In Potter’s Orlando, Orlando’s (Tilda Swinton) life shows how society expects men and women to behave and why such expectations are ridiculous. Halfway through, Orlando, having been an androgynous man, wakes up a woman, and without hesitation says, ‘Same person. No difference at all, just a different sex.’ While Orlando is indeed the same person, society immediately treats her as an inferior, even declaring her legally dead because she doesn’t have a father, husband, or son.

Orlando concludes with a flying angel (Jimmy Somerville) singing ‘Coming’: ‘To be here, to be now / At last I am free / Yes at last, at last / To be free of the past / And of the future that beckons me / … Here I am / Neither a woman, nor a man / We are joined, we are one / With the human face.’ This song warms my soul and provides a profound liberation and hope.

To begin closing, ‘cis’ is clearly inaccurate and uncomfortable for my gender identity. And any use of ‘trans’ would be equally inaccurate and inappropriate, as it would erase the trauma all-too-common for those who socially or medically transition or for those who do experience some kind of deep discomfort with their body and/or their gender and/or their sex.

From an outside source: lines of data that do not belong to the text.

-- ==== Sys2Proof/Word.lean ====
section
/-! DEFINITION. The words of the block: register bytes, host addresses and 16-bit counters (00_scope.md R8:
everything is unsigned). -/

namespace Sys2Proof

/-- One 8-bit register (10_state.md R23). -/
abbrev Byte := BitVec 8

/-- A host register address, `h_addr[4:0]` (10_state.md R20, 20_memory.md R60). -/
abbrev Addr := BitVec 5

/-- A tick count as the block's 16-bit counters and register pairs hold it (10_state.md R42, R29, R33). -/
abbrev Ticks := BitVec 16

end Sys2Proof
end

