-- ==== Sys2Proof/Machine/Crc.lean ====
section
/-! DEFINITION. The CRC-8 J1850 generator (44_crc8.md): the bit step, the three commands and the function `crc8`. -/

namespace Sys2Proof.Machine

/-- The tap of the bit step (44_crc8.md R210); `acc[7]` is read before the shift. -/
def crcTap (top b : Bool) : Byte :=
  match top, b with
  | true, true => 0x01#8
  | true, false => 0x1D#8
  | false, true => 0x1C#8
  | false, false => 0x00#8

/-- `crcstep(acc, b)` (44_crc8.md R210). -/
def crcstep (acc : Byte) (b : Bool) : Byte := shiftIn acc b ^^^ crcTap (acc.getLsbD 7) b

/-- Eight bit steps with the bits of a byte, bit 7 first (44_crc8.md R213). -/
def crcbyte (acc v : Byte) : Byte :=
  [7, 6, 5, 4, 3, 2, 1, 0].foldl (fun a i => crcstep a (v.getLsbD i)) acc

/-- `crc8(m)` of a byte sequence (44_crc8.md R215). -/
def crc8 (m : List Byte) : Byte := ~~~ (m.foldl crcbyte 0xFF#8)

/-- CRC_INIT, opcode 0x04 (44_crc8.md R211). -/
def execCrcInit (s : State) : Host.Outcome State Fault Refusal := .next { s with crc := 0xFF#8 }

/-- CRC_BIT, opcode 0x05 (44_crc8.md R212): only bit 0 of CRC_DATA is read. -/
def execCrcBit (s : State) : Host.Outcome State Fault Refusal :=
  .next { s with crc := crcstep s.crc (crcDataBit s 0) }

/-- CRC_BYTE, opcode 0x06 (44_crc8.md R213). -/
def execCrcByte (s : State) : Host.Outcome State Fault Refusal := .next { s with crc := crcbyte s.crc s.crcData }

end Sys2Proof.Machine
end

Instead of ‘trans’ generally encompassing nonbinary, gender nonconforming, intersex, androgynous, and other ‘misfits,’ we must break the cis/trans binary and make ‘cis’ and ‘trans’ more of a spectrum. We also need to further realize how much people across this spectrum have in common.

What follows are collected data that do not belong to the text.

/-- One tick of both: the receiver samples what the transmitter drives after its own tick. -/
theorem Follows.tick (hx : Sendable x) (hsafe : x.params.RoundTripSafe) (hy : y.params = x.params) (hs : OnBus x m s)
    (ht : OnBus x (m + 1) (ownTick s)) (h : Follows (bufRead x) x.len.toNat s (s.symTmr.toNat + 1) y) :
    Follows (bufRead x) x.len.toNat (ownTick s) ((ownTick s).symTmr.toNat + 1) (tickPhase (ownTick s).drive y) := by
  have hmove := hs.move hx
  have hlegal : s.params.Legal := by rw [hs.same.params]; exact hx.legal
  have hfirst : s.phase = .txSof → s.symTmr.toNat + 1 = pieceLength s → bitCount s = 0 ∧ s.symTmr.toNat + 1 = x.params.txSof := by
    intro hphase hfull
    obtain ⟨hbytes, hbits⟩ := hs.range.inSof hphase
    exact ⟨by simp [bitCount, hbytes, hbits], by rw [hfull, pieceLength_sof hphase, hs.same.params]⟩
  have hnext : s.phase = .txData → s.symTmr.toNat + 1 = pieceLength s →
      s.drive = symPol (bitCount s) ∧ s.symTmr.toNat + 1 = symDur x.params (bufRead x) (bitCount s) := by
    intro hphase hfull
    obtain ⟨hpol, hlength⟩ := symbolInFlight_iff.mp (hs.range.inData hphase).2
    rw [hs.same.params, hs.same.bufRead] at hlength
    exact ⟨by rw [hs.drive, expectedDrive_data hphase, hpol], by rw [hfull, pieceLength_data hphase, hlength]⟩
  generalize ownTick s = t at *
  cases hmove with
  | waits before | timesOut before | beginsSof before => exact absurd before hs.notWaiting
  | ends before full eq => exact absurd (by rw [eq]; rfl) (Phase.ne_idle_of_isTx ht.range.isTx)
  | contends before active passive lt eq => exact absurd (by rw [eq]; rfl) (Phase.ne_idle_of_isTx ht.range.isTx)
  | goesOn before lt eq =>
    have hsym := oneTickOn_sym hlegal s.drive lt
    subst eq
    rw [hsym]
    exact Follows.goesOn hx.legal hsafe hy ht (h.congr rfl rfl rfl) lt
  | firstSymbol before full phase drive sym symbol count =>
    obtain ⟨hzero, hlength⟩ := hfirst before full
    rw [hlength] at h
    rw [hzero] at count
    rw [sym]
    refine h.firstSymbol hx.legal hsafe hy before phase count ?_
    rw [drive, (symbolInFlight_iff.mp symbol).1, count]
    rfl
  | nextSymbol before full phase drive sym symbol count more =>
    obtain ⟨hpol, hlength⟩ := hnext before full
    have hbits := t.bits.isLt
    rw [hs.same.len] at more
    rw [hlength] at h
    rw [sym]
    refine h.nextSymbol hx.legal hsafe hy before hpol (.inl phase) count (drive.trans (symbolInFlight_iff.mp symbol).1)
      hx.len.2 ?_ fun hend => ?_
    · unfold bitCount; omega
    · unfold bitCount at hend; omega
  | beginsEof before full phase drive sym count sent bits =>
    obtain ⟨hpol, hlength⟩ := hnext before full
    have hwhole : bitCount t = 8 * x.len.toNat := by simp [bitCount, sent, bits, hs.same.len]
    rw [hlength] at h
    rw [sym]
    refine h.nextSymbol hx.legal hsafe hy before hpol (.inr phase) count ?_ hx.len.2 hwhole.le fun _ => phase
    rw [drive, hwhole, symPol_whole]

/-- From the first sample of the SOF on the receiver follows the frame to its end. -/
theorem follows_run (hx : Sendable x) (hsafe : x.params.RoundTripSafe) (hstart : OnBus x 0 x) (hsof : x.phase = .txSof)
    (hsym : x.symTmr = 0#16) (hy : y.params = x.params) (hphase : y.phase = .rxWaitSof) (hdrive : y.drive = .passive)
    (hbytes : y.bytes = 0#4) (hbits : y.bits = 0#3) (hwf : Memory.wf y.buf = true) :
    ∀ m, m < frameTime x → ∃ y', pairTick^[m + 1] (x, y) = (ownTick^[m + 1] x, y') ∧ y'.params = x.params ∧
      Follows (bufRead x) x.len.toNat (ownTick^[m] x) ((ownTick^[m] x).symTmr.toNat + 1) y'
  | 0, _ => by
    refine ⟨tickPhase x.drive y, pairTick_left hdrive, (tickPhase_params _ y).trans hy, .sof hsof ?_⟩
    have hactive : x.drive = .active := hstart.drive.trans (expectedDrive_sof hsof)
    rw [hactive, Function.iterate_zero_apply, hsym]
    exact inSofPulse_first hphase hdrive hbytes hbits hwf
  | m + 1, hm => by
    obtain ⟨y', hpair, hparams, hfollows⟩ :=
      follows_run hx hsafe hstart hsof hsym hy hphase hdrive hbytes hbits hwf m (by omega)
    have hs := hstart.run hx m (by omega)
    have ht := hstart.run hx (m + 1) hm
    rw [Function.iterate_succ_apply'] at ht
    refine ⟨tickPhase (ownTick^[m + 1] x).drive y', ?_, (tickPhase_params _ y').trans hparams, ?_⟩
    · rw [Function.iterate_succ_apply', hpair, pairTick_left hfollows.drive, ← Function.iterate_succ_apply' ownTick]
    · rw [Function.iterate_succ_apply']
      exact hfollows.tick hx hsafe hparams hs ht

/-- The frame arrives: both blocks end with OK after its time, and the receiver has its bytes. -/
theorem frame_arrives (hx : Sendable x) (hsafe : x.params.RoundTripSafe) (hstart : OnBus x 0 x) (hsof : x.phase = .txSof)
    (hsym : x.symTmr = 0#16) (hy : y.params = x.params) (hphase : y.phase = .rxWaitSof) (hdrive : y.drive = .passive)
    (hbytes : y.bytes = 0#4) (hbits : y.bits = 0#3) (hwf : Memory.wf y.buf = true) :
    ∃ x' y', pairTick^[frameTime x] (x, y) = (x', y') ∧ x'.busy = false ∧ x'.result = .ok ∧
      x'.bytes.toNat = x.len.toNat ∧ Received (bufRead x) x.len.toNat y' := by
  obtain ⟨m, hm⟩ := Nat.exists_eq_add_one_of_ne_zero hstart.lt.ne'
  obtain ⟨y', hpair, hparams, hfollows⟩ :=
    follows_run hx hsafe hstart hsof hsym hy hphase hdrive hbytes hbits hwf m (by omega)
  have hlast := hstart.run hx m (by omega)
  obtain ⟨heof, hfull, hend⟩ := hlast.ends hx hm.symm
  have hreceived : Received (bufRead x) x.len.toNat y' := by
    rw [hfull] at hfollows
    cases hfollows with
    | sof phase => simp [heof] at phase
    | symbol _ short =>
      rw [hparams] at short
      exact absurd hsafe.2.2.2 short.not_ge
    | ended _ received => exact received
  rw [hm, hpair, Function.iterate_succ_apply', hend]
  exact ⟨_, y', rfl, rfl, rfl, hlast.sent heof, hreceived⟩

end

end Sys2Proof.Machine
end

section
/-! PROOFS. Two blocks from the commands on (70_reset_and_hazards.md R298), and two transmitters in a collision
(60_exceptions.md R272). -/

namespace Sys2Proof.Machine

/-! ### Both wait for the idle bus -/

/-- The receiver has waited `m` idle ticks for the bus, from its acceptance as `y` on. -/
structure RxWaitsIdle (y : State) (m : Nat) (s : State) : Prop where
  params : s.params = y.params
  tmo : tmo s = tmo y
  buf : s.buf = y.buf
  drive : s.drive = .passive
  phase : s.phase = .rxWaitIdle
  wait : s.waitTmr.toNat = m
  sym : s.symTmr.toNat = m
  bytes : s.bytes = 0#4
  bits : s.bits = 0#3

/-- The receiver waits for the SOF edge, with the parameters and the BUF of `y`. -/
structure RxAwaitsSof (y s : State) : Prop where
  params : s.params = y.params
  buf : s.buf = y.buf
  drive : s.drive = .passive
  phase : s.phase = .rxWaitSof
  bytes : s.bytes = 0#4
  bits : s.bits = 0#3

section

variable {x y s : State} {m : Nat}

We already recognize that biological sex is a socially constructed spectrum, with no one being 100 percent male or 100 percent female.

Categories of sex and gender are complicated and confusing for everyone. Always. With thought, gender only becomes more and more byzantine. People need to learn there are options outside of cis/trans male and cis/trans female. Such will increase acceptance and visibility. In return, this will increase the number of people who identify outside of cis and trans – merely because they know it’s a safe and viable option.

Words have great power. Words can help us discover and embrace are experiences and feelings. ‘Genderqueer’ encompasses my politics, disabilities, histories, outlooks, desires, uniqueness, thoughts, and lack of place.